All results are provided on the Global Biobank Engine (GBE)ʼs snpnet-Cox Disease Progression application (https://biobankengine.shinyapps.io/disease_progression/).

Polygenic hazard score predicts progression from hyperlipidemia to coronary artery bypass surgery

Hyperlipidemia (“Disorders of lipoprotein metabolism and other lipidemias” - ICD-10 code E78) is general code applied to disorders with a spectrum of abnormalities in the levels of blood lipids (primarily cholesterol and triglycerides) carried by lipoproteins (e.g. Low density lipoprotein cholesterol (LDL)-C, high density lipoprotein cholesterol HDL-C) in the blood. Over time, increased levels of lipids in the blood, particularly LDL-C, can result in buildup of plaque in, narrowing of, or in the worst cases, blockage of arterial blood vessels especially in the heart (coronary artery disease). While mild coronary artery disease can be effectively managed with medications alone, advanced coronary artery disease may require percutaneous coronary interventions (including angioplasty and stent placement) and, when especially severe, coronary artery bypass graft (CABG) surgery to restore blood flow to the heart14. Susceptibility to and progression of coronary artery disease in the setting of hyperlipidemia is highly heterogeneous and the heterogeneity is only partly explainable by standard clinical characteristics (e.g. age, absolute lipid levels, use of medications to lower lipid levels).

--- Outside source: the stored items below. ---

-- ==== Sys2Proof/Laws/State.lean ====
section
/-!
SUPPORT. Laws/State.lean: what each update of State leaves alone, one lemma a field, each true by definition.
-/
namespace Sys2Proof.Machine

@[simp] theorem State.setReg_pending (s : State) (o : Nat) (w : Word) : (s.setReg o w).pending = s.pending := rfl
@[simp] theorem State.setReg_now (s : State) (o : Nat) (w : Word) : (s.setReg o w).now = s.now := rfl
@[simp] theorem State.setReg_fresh (s : State) (o : Nat) (w : Word) : (s.setReg o w).fresh = s.fresh := rfl
@[simp] theorem State.setReg_latches (s : State) (o : Nat) (w : Word) : (s.setReg o w).latches = s.latches := rfl
@[simp] theorem State.setReg_reads (s : State) (o : Nat) (w : Word) : (s.setReg o w).reads = s.reads := rfl
@[simp] theorem State.setReg_pages (s : State) (o : Nat) (w : Word) : (s.setReg o w).pages = s.pages := rfl
@[simp] theorem State.setReg_fit (s : State) (o : Nat) (w : Word) : (s.setReg o w).fit = s.fit := rfl
@[simp] theorem State.setReg_evt (s : State) (o : Nat) (w : Word) : (s.setReg o w).evt = s.evt := rfl
@[simp] theorem State.setReg_image (s : State) (o : Nat) (w : Word) : (s.setReg o w).image = s.image := rfl
@[simp] theorem State.setReg_boot (s : State) (o : Nat) (w : Word) : (s.setReg o w).boot = s.boot := rfl
@[simp] theorem State.setReg_board (s : State) (o : Nat) (w : Word) : (s.setReg o w).board = s.board := rfl
@[simp] theorem State.setReg_nvme (s : State) (o : Nat) (w : Word) : (s.setReg o w).nvme = s.nvme := rfl
@[simp] theorem State.setReg_life (s : State) (o : Nat) (w : Word) : (s.setReg o w).life = s.life := rfl
@[simp] theorem State.setReg_stp (s : State) (o : Nat) (w : Word) : (s.setReg o w).stp = s.stp := rfl
@[simp] theorem State.setReg_win (s : State) (o : Nat) (w : Word) : (s.setReg o w).win = s.win := rfl
@[simp] theorem State.setReg_path (s : State) (o : Nat) (w : Word) : (s.setReg o w).path = s.path := rfl
@[simp] theorem State.setReg_ftl (s : State) (o : Nat) (w : Word) : (s.setReg o w).ftl = s.ftl := rfl
@[simp] theorem State.setReg_cph (s : State) (o : Nat) (w : Word) : (s.setReg o w).cph = s.cph := rfl
@[simp] theorem State.setReg_takes (s : State) (o : Nat) (w : Word) : (s.setReg o w).takes = s.takes := rfl
@[simp] theorem State.setReg_pwr (s : State) (o : Nat) (w : Word) : (s.setReg o w).pwr = s.pwr := rfl
@[simp] theorem State.setReg_slv (s : State) (o : Nat) (w : Word) : (s.setReg o w).slv = s.slv := rfl
@[simp] theorem State.setReg_links (s : State) (o : Nat) (w : Word) : (s.setReg o w).links = s.links := rfl
@[simp] theorem State.setReg_thm (s : State) (o : Nat) (w : Word) : (s.setReg o w).thm = s.thm := rfl
@[simp] theorem State.setReg_dram (s : State) (o : Nat) (w : Word) : (s.setReg o w).dram = s.dram := rfl
@[simp] theorem State.setReg_mnt (s : State) (o : Nat) (w : Word) : (s.setReg o w).mnt = s.mnt := rfl
@[simp] theorem State.setReg_maint (s : State) (o : Nat) (w : Word) : (s.setReg o w).maint = s.maint := rfl
@[simp] theorem State.setReg_port (s : State) (o : Nat) (w : Word) : (s.setReg o w).port = s.port := rfl
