-- ==== Sys2Proof/Laws/Held.lean ====
section
/-!
SUPPORT. Laws/Held.lean: the part of the state that no command but a burn of the OTP touches - the queue, the clock and the
OTP - and how conditionals and folds keep it.
-/
namespace Sys2Proof.Laws
open Sys2Proof.Machine

/-- The queue, the clock and the OTP. -/
def held (s : State) : List Instr × Nat × SMap Word := (s.pending, s.now, s.boot.otp)

theorem held_fold (s : State) : (s.pending, s.now, s.boot.otp) = held s :=
  congrArg id rfl

theorem held_mk (p now fresh regs latches reads pages fit evt image boot board nvme life stp win path ftl cph takes pwr slv
    links thm dram mnt maint port) :
    held ⟨p, now, fresh, regs, latches, reads, pages, fit, evt, image, boot, board, nvme, life, stp, win, path, ftl, cph,
      takes, pwr, slv, links, thm, dram, mnt, maint, port⟩ = (p, now, boot.otp) :=
  congrArg id rfl

theorem next_inj {a b : State} (h : (Host.Outcome.next a : Host.Outcome State Fault Refusal) = .next b) : a = b := by
  cases h; rfl

theorem held_nvme (s : State) (n : Nvme) : held { s with nvme := n } = held s := rfl

theorem held_ite (c : Prop) [Decidable c] (a b : State) : held (if c then a else b) = if c then held a else held b := by
  split <;> rfl

theorem held_fst_ite {α : Type} (c : Prop) [Decidable c] (a b : State × α) :
    held (if c then a else b).1 = if c then held a.1 else held b.1 := by
  split <;> rfl

theorem held_snd_ite {α : Type} (c : Prop) [Decidable c] (a b : α × State) :
    held (if c then a else b).2 = if c then held a.2 else held b.2 := by
  split <;> rfl

theorem held_foldl {α : Type} (g : State → α → State) (h : ∀ t x, held (g t x) = held t) (l : List α) (s : State) :
    held (l.foldl g s) = held s := by
  induction l generalizing s with
  | nil => rfl
  | cons x l ih => rw [List.foldl_cons, ih, h]

theorem held_foldl_fst {α β : Type} (g : State × β → α → State × β) (h : ∀ t x, held (g t x).1 = held t.1) (l : List α)
    (s : State × β) : held (l.foldl g s).1 = held s.1 := by
  induction l generalizing s with
  | nil => rfl
  | cons x l ih => rw [List.foldl_cons, ih, h]

theorem held_foldl_snd {α β : Type} (g : β × State → α → β × State) (h : ∀ t x, held (g t x).2 = held t.2) (l : List α)
    (s : β × State) : held (l.foldl g s).2 = held s.2 := by
  induction l generalizing s with
  | nil => rfl
  | cons x l ih => rw [List.foldl_cons, ih, h]

theorem held_foldr {α : Type} (g : α → State → State) (h : ∀ t x, held (g x t) = held t) (l : List α) (s : State) :
    held (l.foldr g s) = held s := by
  induction l with
  | nil => rfl
  | cons x l ih => rw [List.foldr_cons, h, ih]

theorem held_foldl_opt {α : Type} (g : Option State → α → Option State) (hn : ∀ x, g none x = none)
    (h : ∀ t x u, g (some t) x = some u → held u = held t) (l : List α) (s u : State) (e : l.foldl g (some s) = some u) :
    held u = held s := by
  induction l generalizing s with
  | nil => cases e; rfl
  | cons x l ih =>
    rw [List.foldl_cons] at e
    cases hx : g (some s) x with
    | none =>
      rw [hx] at e
      have : ∀ l : List α, l.foldl g none = none := fun l => by
        induction l with
        | nil => rfl
        | cons y l ih => rw [List.foldl_cons, hn, ih]
      rw [this] at e
      contradiction
    | some t => rw [hx] at e; rw [ih _ e, h _ _ _ hx]

theorem held_bind {α : Type} {o : Option α} {g : α → Option State} {s t : State} (e : o.bind g = some t)
    (h : ∀ a, o = some a → ∀ u, g a = some u → held u = held s) : held t = held s := by
  rw [Option.bind_eq_some_iff] at e
  obtain ⟨a, ha, hg⟩ := e
  exact h a ha t hg

theorem held_map {α : Type} {o : Option α} {f : α → State} {s t : State} (e : o.map f = some t)
    (h : ∀ a, o = some a → held (f a) = held s) : held t = held s := by
  rw [Option.map_eq_some_iff] at e
  obtain ⟨a, ha, rfl⟩ := e
  exact h a ha

theorem held_getD {o : Option State} {d s : State} (h : ∀ t, o = some t → held t = held s) (hd : held d = held s) :
    held (o.getD d) = held s := by
  cases o with
  | none => exact hd
  | some t => exact h t rfl

theorem held_foldl_bind {α : Type} (g : State → α → Option State) (h : ∀ t x u, g t x = some u → held u = held t)
    (l : List α) {s t : State} (e : l.foldl (fun o x => o.bind fun u => g u x) (some s) = some t) : held t = held s :=
  held_foldl_opt _ (fun _ => rfl) (fun u x v e => h u x v e) l s t e
end Sys2Proof.Laws
end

In the UK Biobank, we estimated a HR of 1.31 per SD of PHS (p = 4.49×10−9) for the disease progression from hyperlipidemia to CABG (Table 2). This PHS was composed of 147 active variables and had a C-index of 0.58 (Table 1).

For individuals in the top 1%, 5% and 10% of the PHS distribution compared to the 40–60%, we estimated a HR of 2.6, 1.6 and 1.7 respectively, whereas individuals in the bottom 10% of the PHS distribution had significantly lower risk of having CABG surgery, with a HR of 0.57 (p = 0.01) (Figure 2A and Supplementary table 5).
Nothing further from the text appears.